### [AIM OF THE TASK]
Reproduce the listing verbatim through the line with "not executed by".

### [DATA RECORDS]

-----

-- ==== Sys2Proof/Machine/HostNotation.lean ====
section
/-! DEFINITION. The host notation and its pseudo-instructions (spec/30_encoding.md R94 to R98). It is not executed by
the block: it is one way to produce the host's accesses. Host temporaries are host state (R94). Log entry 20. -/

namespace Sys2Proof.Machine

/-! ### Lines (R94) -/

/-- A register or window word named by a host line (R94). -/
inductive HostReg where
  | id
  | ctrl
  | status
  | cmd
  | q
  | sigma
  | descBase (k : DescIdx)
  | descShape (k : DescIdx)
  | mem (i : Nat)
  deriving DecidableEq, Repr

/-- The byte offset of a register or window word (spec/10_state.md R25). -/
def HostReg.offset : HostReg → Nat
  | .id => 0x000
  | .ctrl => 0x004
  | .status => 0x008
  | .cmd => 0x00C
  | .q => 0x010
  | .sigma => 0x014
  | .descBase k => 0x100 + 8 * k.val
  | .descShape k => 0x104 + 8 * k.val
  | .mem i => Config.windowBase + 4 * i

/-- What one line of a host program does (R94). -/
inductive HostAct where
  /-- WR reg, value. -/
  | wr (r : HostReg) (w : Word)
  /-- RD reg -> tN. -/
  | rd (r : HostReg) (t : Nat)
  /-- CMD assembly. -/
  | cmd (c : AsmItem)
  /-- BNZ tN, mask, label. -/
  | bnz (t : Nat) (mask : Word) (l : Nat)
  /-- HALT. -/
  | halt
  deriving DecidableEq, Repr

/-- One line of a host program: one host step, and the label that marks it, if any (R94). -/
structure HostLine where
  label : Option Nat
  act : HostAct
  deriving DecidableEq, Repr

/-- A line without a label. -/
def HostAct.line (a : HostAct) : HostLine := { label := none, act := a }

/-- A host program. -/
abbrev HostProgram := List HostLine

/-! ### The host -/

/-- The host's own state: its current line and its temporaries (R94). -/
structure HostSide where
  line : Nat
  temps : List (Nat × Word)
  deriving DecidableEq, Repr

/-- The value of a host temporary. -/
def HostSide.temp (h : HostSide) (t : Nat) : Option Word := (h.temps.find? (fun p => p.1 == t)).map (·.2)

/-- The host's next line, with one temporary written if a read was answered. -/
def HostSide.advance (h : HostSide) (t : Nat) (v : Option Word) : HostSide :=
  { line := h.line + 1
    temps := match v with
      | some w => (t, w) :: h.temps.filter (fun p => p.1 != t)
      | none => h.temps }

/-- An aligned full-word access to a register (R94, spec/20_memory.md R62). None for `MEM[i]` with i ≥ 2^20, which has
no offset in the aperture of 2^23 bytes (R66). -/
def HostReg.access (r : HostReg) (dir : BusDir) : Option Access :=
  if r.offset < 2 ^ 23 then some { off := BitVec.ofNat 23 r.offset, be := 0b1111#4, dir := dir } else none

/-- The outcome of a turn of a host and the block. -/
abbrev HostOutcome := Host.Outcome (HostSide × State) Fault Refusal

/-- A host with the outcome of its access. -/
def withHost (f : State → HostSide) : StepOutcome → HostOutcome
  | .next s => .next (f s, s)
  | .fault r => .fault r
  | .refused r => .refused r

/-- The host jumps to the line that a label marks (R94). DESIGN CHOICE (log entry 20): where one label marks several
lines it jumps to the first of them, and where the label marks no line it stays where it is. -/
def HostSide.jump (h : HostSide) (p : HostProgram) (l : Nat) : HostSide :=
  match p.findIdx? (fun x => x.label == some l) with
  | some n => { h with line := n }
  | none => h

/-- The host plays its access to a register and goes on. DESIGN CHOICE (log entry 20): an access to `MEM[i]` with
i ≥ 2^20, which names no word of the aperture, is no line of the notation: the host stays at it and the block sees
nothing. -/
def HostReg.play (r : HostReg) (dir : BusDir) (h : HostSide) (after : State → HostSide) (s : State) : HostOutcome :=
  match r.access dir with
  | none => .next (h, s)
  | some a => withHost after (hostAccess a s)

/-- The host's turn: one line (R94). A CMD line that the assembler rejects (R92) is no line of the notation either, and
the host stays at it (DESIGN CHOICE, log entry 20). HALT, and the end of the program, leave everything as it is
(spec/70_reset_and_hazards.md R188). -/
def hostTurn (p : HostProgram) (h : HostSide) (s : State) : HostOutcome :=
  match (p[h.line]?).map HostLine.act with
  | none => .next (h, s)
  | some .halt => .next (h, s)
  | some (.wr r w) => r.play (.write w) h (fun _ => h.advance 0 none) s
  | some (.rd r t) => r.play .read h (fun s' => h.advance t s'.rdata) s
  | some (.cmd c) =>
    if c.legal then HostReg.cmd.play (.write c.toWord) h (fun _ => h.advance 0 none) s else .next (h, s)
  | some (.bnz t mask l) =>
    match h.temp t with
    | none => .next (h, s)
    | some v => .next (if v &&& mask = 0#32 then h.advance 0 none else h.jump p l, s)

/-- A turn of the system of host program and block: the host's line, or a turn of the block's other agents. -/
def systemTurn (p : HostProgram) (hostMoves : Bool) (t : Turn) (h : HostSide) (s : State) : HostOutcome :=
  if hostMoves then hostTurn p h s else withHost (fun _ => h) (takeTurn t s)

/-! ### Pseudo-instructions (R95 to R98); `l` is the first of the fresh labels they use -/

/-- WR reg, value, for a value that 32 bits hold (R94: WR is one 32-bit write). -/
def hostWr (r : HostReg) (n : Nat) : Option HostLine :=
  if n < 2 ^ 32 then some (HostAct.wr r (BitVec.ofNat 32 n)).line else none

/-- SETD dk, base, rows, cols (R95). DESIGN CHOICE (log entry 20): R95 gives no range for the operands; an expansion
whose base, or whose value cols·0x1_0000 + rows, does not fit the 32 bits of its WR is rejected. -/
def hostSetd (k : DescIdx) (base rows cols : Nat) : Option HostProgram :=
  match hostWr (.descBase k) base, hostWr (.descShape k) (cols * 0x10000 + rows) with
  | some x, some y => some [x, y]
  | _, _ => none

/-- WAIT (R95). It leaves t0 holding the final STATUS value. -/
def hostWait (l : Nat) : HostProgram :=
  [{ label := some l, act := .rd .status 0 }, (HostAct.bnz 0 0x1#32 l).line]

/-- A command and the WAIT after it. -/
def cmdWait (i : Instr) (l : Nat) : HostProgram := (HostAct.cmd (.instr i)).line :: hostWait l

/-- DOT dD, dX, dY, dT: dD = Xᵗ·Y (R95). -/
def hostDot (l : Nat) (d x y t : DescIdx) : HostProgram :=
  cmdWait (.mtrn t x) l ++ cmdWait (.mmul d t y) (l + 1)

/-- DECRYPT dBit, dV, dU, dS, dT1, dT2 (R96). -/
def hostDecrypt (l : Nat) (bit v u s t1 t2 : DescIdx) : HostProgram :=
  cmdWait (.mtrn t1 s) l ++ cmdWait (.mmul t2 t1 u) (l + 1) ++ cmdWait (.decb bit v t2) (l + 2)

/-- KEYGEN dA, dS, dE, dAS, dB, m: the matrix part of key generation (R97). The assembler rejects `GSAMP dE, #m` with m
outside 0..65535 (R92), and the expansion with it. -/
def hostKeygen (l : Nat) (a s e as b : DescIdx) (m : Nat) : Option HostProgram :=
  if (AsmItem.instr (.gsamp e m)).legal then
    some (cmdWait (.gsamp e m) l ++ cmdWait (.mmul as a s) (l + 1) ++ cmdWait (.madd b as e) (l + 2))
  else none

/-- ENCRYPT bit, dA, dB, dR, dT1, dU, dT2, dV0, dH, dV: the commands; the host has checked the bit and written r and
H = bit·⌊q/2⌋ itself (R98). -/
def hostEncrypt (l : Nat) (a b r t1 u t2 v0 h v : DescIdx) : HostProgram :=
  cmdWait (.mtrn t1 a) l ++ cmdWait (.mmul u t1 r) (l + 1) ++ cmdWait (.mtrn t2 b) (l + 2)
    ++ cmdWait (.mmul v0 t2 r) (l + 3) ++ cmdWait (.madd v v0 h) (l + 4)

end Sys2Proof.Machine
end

-----

### [EXERCISE RESULT]
-- ==== Sys2Proof/Machine/HostNotation.lean ====
section
/-! DEFINITION. The host notation and its pseudo-instructions (spec/30_encoding.md R94 to R98). It is not executed by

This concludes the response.